Friedlander: Adverse HQLA Ruling Could Hurt Munis

BOSTON — An unfavorable ruling by federal regulators on high quality liquid asset status for municipal bonds under Basel III regulations would significantly reduce new bank appetite for the $3.7 trillion muni market "at the very least," according to an economist.

"If a substantial proportion of munis are not given level 2A status under the rules, it will certainly reduce net new demand for munis by major banks," said George Friedlander, managing director and senior municipal strategist of Citigroup Inc.

The larger banks subject to Basel III could find out soon whether municipal bonds qualify as HQLAs, "which they should," said Friedlander.

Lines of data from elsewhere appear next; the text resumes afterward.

/-! `draw` -/

@[simp] theorem State.draw_pending : (s.draw).pending = s.pending := rfl
@[simp] theorem State.draw_draws : (s.draw).draws = s.draws + 1 := rfl
@[simp] theorem State.draw_power : (s.draw).power = s.power := rfl
@[simp] theorem State.draw_flash : (s.draw).flash = s.flash := rfl
@[simp] theorem State.draw_start : (s.draw).start = s.start := rfl
@[simp] theorem State.draw_staging : (s.draw).staging = s.staging := rfl
@[simp] theorem State.draw_cfg : (s.draw).cfg = s.cfg := rfl
@[simp] theorem State.draw_dial : (s.draw).dial = s.dial := rfl
@[simp] theorem State.draw_logs : (s.draw).logs = s.logs := rfl
@[simp] theorem State.draw_run : (s.draw).run = s.run := rfl
@[simp] theorem State.draw_mbs : (s.draw).mbs = s.mbs := rfl
@[simp] theorem State.draw_sched : (s.draw).sched = s.sched := rfl
@[simp] theorem State.draw_cores : (s.draw).cores = s.cores := rfl
@[simp] theorem State.draw_memory : (s.draw).memory = s.memory := rfl
@[simp] theorem State.draw_tables : (s.draw).tables = s.tables := rfl
@[simp] theorem State.draw_cursors : (s.draw).cursors = s.cursors := rfl
@[simp] theorem State.draw_rambler : (s.draw).rambler = s.rambler := rfl
@[simp] theorem State.draw_gather : (s.draw).gather = s.gather := rfl
@[simp] theorem State.draw_train : (s.draw).train = s.train := rfl
@[simp] theorem State.draw_blocks : (s.draw).blocks = s.blocks := rfl
@[simp] theorem State.draw_cascade : (s.draw).cascade = s.cascade := rfl
@[simp] theorem State.draw_links : (s.draw).links = s.links := rfl
@[simp] theorem State.draw_resil : (s.draw).resil = s.resil := rfl

/-! `withMem` -/

@[simp] theorem State.withMem_pending (m : Memory) : (s.withMem m).pending = s.pending := rfl
@[simp] theorem State.withMem_draws (m : Memory) : (s.withMem m).draws = s.draws := rfl
@[simp] theorem State.withMem_power (m : Memory) : (s.withMem m).power = s.power := rfl
@[simp] theorem State.withMem_flash (m : Memory) : (s.withMem m).flash = s.flash := rfl
@[simp] theorem State.withMem_start (m : Memory) : (s.withMem m).start = s.start := rfl
@[simp] theorem State.withMem_staging (m : Memory) : (s.withMem m).staging = s.staging := rfl
@[simp] theorem State.withMem_cfg (m : Memory) : (s.withMem m).cfg = s.cfg := rfl
@[simp] theorem State.withMem_dial (m : Memory) : (s.withMem m).dial = s.dial := rfl
@[simp] theorem State.withMem_logs (m : Memory) : (s.withMem m).logs = s.logs := rfl
@[simp] theorem State.withMem_run (m : Memory) : (s.withMem m).run = s.run := rfl
@[simp] theorem State.withMem_mbs (m : Memory) : (s.withMem m).mbs = s.mbs := rfl
@[simp] theorem State.withMem_sched (m : Memory) : (s.withMem m).sched = s.sched := rfl
@[simp] theorem State.withMem_cores (m : Memory) : (s.withMem m).cores = s.cores := rfl
@[simp] theorem State.withMem_memory (m : Memory) : (s.withMem m).memory = { s.memory with mem := m } := rfl
@[simp] theorem State.withMem_tables (m : Memory) : (s.withMem m).tables = s.tables := rfl
@[simp] theorem State.withMem_cursors (m : Memory) : (s.withMem m).cursors = s.cursors := rfl
@[simp] theorem State.withMem_rambler (m : Memory) : (s.withMem m).rambler = s.rambler := rfl
@[simp] theorem State.withMem_gather (m : Memory) : (s.withMem m).gather = s.gather := rfl
@[simp] theorem State.withMem_train (m : Memory) : (s.withMem m).train = s.train := rfl
@[simp] theorem State.withMem_blocks (m : Memory) : (s.withMem m).blocks = s.blocks := rfl
@[simp] theorem State.withMem_cascade (m : Memory) : (s.withMem m).cascade = s.cascade := rfl
@[simp] theorem State.withMem_links (m : Memory) : (s.withMem m).links = s.links := rfl
@[simp] theorem State.withMem_resil (m : Memory) : (s.withMem m).resil = s.resil := rfl

/-! `onBlock` -/

@[simp] theorem State.onBlock_pending (i : Nat) (f : BlockState → BlockState) : (s.onBlock i f).pending = s.pending := rfl
@[simp] theorem State.onBlock_draws (i : Nat) (f : BlockState → BlockState) : (s.onBlock i f).draws = s.draws := rfl
@[simp] theorem State.onBlock_power (i : Nat) (f : BlockState → BlockState) : (s.onBlock i f).power = s.power := rfl
@[simp] theorem State.onBlock_flash (i : Nat) (f : BlockState → BlockState) : (s.onBlock i f).flash = s.flash := rfl
@[simp] theorem State.onBlock_start (i : Nat) (f : BlockState → BlockState) : (s.onBlock i f).start = s.start := rfl
@[simp] theorem State.onBlock_staging (i : Nat) (f : BlockState → BlockState) : (s.onBlock i f).staging = s.staging := rfl
@[simp] theorem State.onBlock_cfg (i : Nat) (f : BlockState → BlockState) : (s.onBlock i f).cfg = s.cfg := rfl
@[simp] theorem State.onBlock_dial (i : Nat) (f : BlockState → BlockState) : (s.onBlock i f).dial = s.dial := rfl
@[simp] theorem State.onBlock_logs (i : Nat) (f : BlockState → BlockState) : (s.onBlock i f).logs = s.logs := rfl
@[simp] theorem State.onBlock_run (i : Nat) (f : BlockState → BlockState) : (s.onBlock i f).run = s.run := rfl
@[simp] theorem State.onBlock_mbs (i : Nat) (f : BlockState → BlockState) : (s.onBlock i f).mbs = s.mbs := rfl
@[simp] theorem State.onBlock_sched (i : Nat) (f : BlockState → BlockState) : (s.onBlock i f).sched = s.sched := rfl
@[simp] theorem State.onBlock_cores (i : Nat) (f : BlockState → BlockState) : (s.onBlock i f).cores = s.cores := rfl
@[simp] theorem State.onBlock_memory (i : Nat) (f : BlockState → BlockState) : (s.onBlock i f).memory = s.memory := rfl
@[simp] theorem State.onBlock_tables (i : Nat) (f : BlockState → BlockState) : (s.onBlock i f).tables = s.tables := rfl
@[simp] theorem State.onBlock_cursors (i : Nat) (f : BlockState → BlockState) : (s.onBlock i f).cursors = s.cursors := rfl
@[simp] theorem State.onBlock_rambler (i : Nat) (f : BlockState → BlockState) : (s.onBlock i f).rambler = s.rambler := rfl
@[simp] theorem State.onBlock_gather (i : Nat) (f : BlockState → BlockState) : (s.onBlock i f).gather = s.gather := rfl
@[simp] theorem State.onBlock_train (i : Nat) (f : BlockState → BlockState) : (s.onBlock i f).train = s.train := rfl
@[simp] theorem State.onBlock_blocks (i : Nat) (f : BlockState → BlockState) : (s.onBlock i f).blocks = modifyAt s.blocks i f := rfl
@[simp] theorem State.onBlock_cascade (i : Nat) (f : BlockState → BlockState) : (s.onBlock i f).cascade = s.cascade := rfl
@[simp] theorem State.onBlock_links (i : Nat) (f : BlockState → BlockState) : (s.onBlock i f).links = s.links := rfl
@[simp] theorem State.onBlock_resil (i : Nat) (f : BlockState → BlockState) : (s.onBlock i f).resil = s.resil := rfl

/-! `onCore` -/

@[simp] theorem State.onCore_pending (i : Nat) (f : ControlCore → ControlCore) : (s.onCore i f).pending = s.pending := rfl
@[simp] theorem State.onCore_draws (i : Nat) (f : ControlCore → ControlCore) : (s.onCore i f).draws = s.draws := rfl
@[simp] theorem State.onCore_power (i : Nat) (f : ControlCore → ControlCore) : (s.onCore i f).power = s.power := rfl
@[simp] theorem State.onCore_flash (i : Nat) (f : ControlCore → ControlCore) : (s.onCore i f).flash = s.flash := rfl
@[simp] theorem State.onCore_start (i : Nat) (f : ControlCore → ControlCore) : (s.onCore i f).start = s.start := rfl
@[simp] theorem State.onCore_staging (i : Nat) (f : ControlCore → ControlCore) : (s.onCore i f).staging = s.staging := rfl
@[simp] theorem State.onCore_cfg (i : Nat) (f : ControlCore → ControlCore) : (s.onCore i f).cfg = s.cfg := rfl
@[simp] theorem State.onCore_dial (i : Nat) (f : ControlCore → ControlCore) : (s.onCore i f).dial = s.dial := rfl
@[simp] theorem State.onCore_logs (i : Nat) (f : ControlCore → ControlCore) : (s.onCore i f).logs = s.logs := rfl
@[simp] theorem State.onCore_run (i : Nat) (f : ControlCore → ControlCore) : (s.onCore i f).run = s.run := rfl
@[simp] theorem State.onCore_mbs (i : Nat) (f : ControlCore → ControlCore) : (s.onCore i f).mbs = s.mbs := rfl
@[simp] theorem State.onCore_sched (i : Nat) (f : ControlCore → ControlCore) : (s.onCore i f).sched = s.sched := rfl
@[simp] theorem State.onCore_cores (i : Nat) (f : ControlCore → ControlCore) : (s.onCore i f).cores = modifyAt s.cores i f := rfl
@[simp] theorem State.onCore_memory (i : Nat) (f : ControlCore → ControlCore) : (s.onCore i f).memory = s.memory := rfl
@[simp] theorem State.onCore_tables (i : Nat) (f : ControlCore → ControlCore) : (s.onCore i f).tables = s.tables := rfl
@[simp] theorem State.onCore_cursors (i : Nat) (f : ControlCore → ControlCore) : (s.onCore i f).cursors = s.cursors := rfl
@[simp] theorem State.onCore_rambler (i : Nat) (f : ControlCore → ControlCore) : (s.onCore i f).rambler = s.rambler := rfl
@[simp] theorem State.onCore_gather (i : Nat) (f : ControlCore → ControlCore) : (s.onCore i f).gather = s.gather := rfl
@[simp] theorem State.onCore_train (i : Nat) (f : ControlCore → ControlCore) : (s.onCore i f).train = s.train := rfl
@[simp] theorem State.onCore_blocks (i : Nat) (f : ControlCore → ControlCore) : (s.onCore i f).blocks = s.blocks := rfl
@[simp] theorem State.onCore_cascade (i : Nat) (f : ControlCore → ControlCore) : (s.onCore i f).cascade = s.cascade := rfl
@[simp] theorem State.onCore_links (i : Nat) (f : ControlCore → ControlCore) : (s.onCore i f).links = s.links := rfl
@[simp] theorem State.onCore_resil (i : Nat) (f : ControlCore → ControlCore) : (s.onCore i f).resil = s.resil := rfl

/-! `onCursor` -/

@[simp] theorem State.onCursor_pending (i : Nat) (f : Cursor → Cursor) : (s.onCursor i f).pending = s.pending := rfl
@[simp] theorem State.onCursor_draws (i : Nat) (f : Cursor → Cursor) : (s.onCursor i f).draws = s.draws := rfl
@[simp] theorem State.onCursor_power (i : Nat) (f : Cursor → Cursor) : (s.onCursor i f).power = s.power := rfl
@[simp] theorem State.onCursor_flash (i : Nat) (f : Cursor → Cursor) : (s.onCursor i f).flash = s.flash := rfl
@[simp] theorem State.onCursor_start (i : Nat) (f : Cursor → Cursor) : (s.onCursor i f).start = s.start := rfl
@[simp] theorem State.onCursor_staging (i : Nat) (f : Cursor → Cursor) : (s.onCursor i f).staging = s.staging := rfl
@[simp] theorem State.onCursor_cfg (i : Nat) (f : Cursor → Cursor) : (s.onCursor i f).cfg = s.cfg := rfl
@[simp] theorem State.onCursor_dial (i : Nat) (f : Cursor → Cursor) : (s.onCursor i f).dial = s.dial := rfl
@[simp] theorem State.onCursor_logs (i : Nat) (f : Cursor → Cursor) : (s.onCursor i f).logs = s.logs := rfl
@[simp] theorem State.onCursor_run (i : Nat) (f : Cursor → Cursor) : (s.onCursor i f).run = s.run := rfl
@[simp] theorem State.onCursor_mbs (i : Nat) (f : Cursor → Cursor) : (s.onCursor i f).mbs = s.mbs := rfl
@[simp] theorem State.onCursor_sched (i : Nat) (f : Cursor → Cursor) : (s.onCursor i f).sched = s.sched := rfl
@[simp] theorem State.onCursor_cores (i : Nat) (f : Cursor → Cursor) : (s.onCursor i f).cores = s.cores := rfl
@[simp] theorem State.onCursor_memory (i : Nat) (f : Cursor → Cursor) : (s.onCursor i f).memory = s.memory := rfl
@[simp] theorem State.onCursor_tables (i : Nat) (f : Cursor → Cursor) : (s.onCursor i f).tables = s.tables := rfl
@[simp] theorem State.onCursor_cursors (i : Nat) (f : Cursor → Cursor) : (s.onCursor i f).cursors = modifyAt s.cursors i f := rfl
@[simp] theorem State.onCursor_rambler (i : Nat) (f : Cursor → Cursor) : (s.onCursor i f).rambler = s.rambler := rfl
@[simp] theorem State.onCursor_gather (i : Nat) (f : Cursor → Cursor) : (s.onCursor i f).gather = s.gather := rfl
@[simp] theorem State.onCursor_train (i : Nat) (f : Cursor → Cursor) : (s.onCursor i f).train = s.train := rfl
@[simp] theorem State.onCursor_blocks (i : Nat) (f : Cursor → Cursor) : (s.onCursor i f).blocks = s.blocks := rfl
@[simp] theorem State.onCursor_cascade (i : Nat) (f : Cursor → Cursor) : (s.onCursor i f).cascade = s.cascade := rfl
@[simp] theorem State.onCursor_links (i : Nat) (f : Cursor → Cursor) : (s.onCursor i f).links = s.links := rfl
@[simp] theorem State.onCursor_resil (i : Nat) (f : Cursor → Cursor) : (s.onCursor i f).resil = s.resil := rfl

Speaking Thursday at a municipal finance conference at the Park Plaza Hotel in downtown Boston, co-hosted by Brandeis International Business School and The Bond Buyer, Friedlander said commercial bank demand for munis was particularly strong from 2010 through the first quarter of 2014, with bank holdings increasing from $254 billion at the end of 2009 to $435 billion in first quarter 2014, up 67%.

"During much of that period, banks were the dominant source of demand," said Friedlander, who cited the need to rebuild holdings after the implosion of 2008 and 2009; the impressive "yield advantage" the difference between muni yields and the near-zero cost of deposits provides amid soaring deposits; and limited loan activity after the crisis hit.

Also, said Friedlander, should interest rates and muni yields spike, individual investors and crossover buyers would probably move in quickly to fill the breach as they did last August and September.

Friedlander, who presented a paper at the conference, cited the household sector in particular. Household, essentially the consuming population of the economy, mostly consists of retail investors but also includes some domestic hedge funds, private equity funds and personal trusts, a Federal Reserve official said recently.

The household sector held $1.62 trillion in the fourth quarter of 2013, down about $450 billion from the previous quarter.

"There is this pent-up demand for munis in the household sector that will play out if interest rates do rise," Friedlander said.

Miles Barnett, a director with Municipal Market Advisors, envisions the return of short-term securities.

"If and when rates begin to rise again, shorter-term securities are likely to return, and investor demand is apt to emerge for higher yielding and shorter maturity issues and products," he said.

The conference, which involves academics and finance professionals discussing recent developments in the municipal credit markets, ends Friday.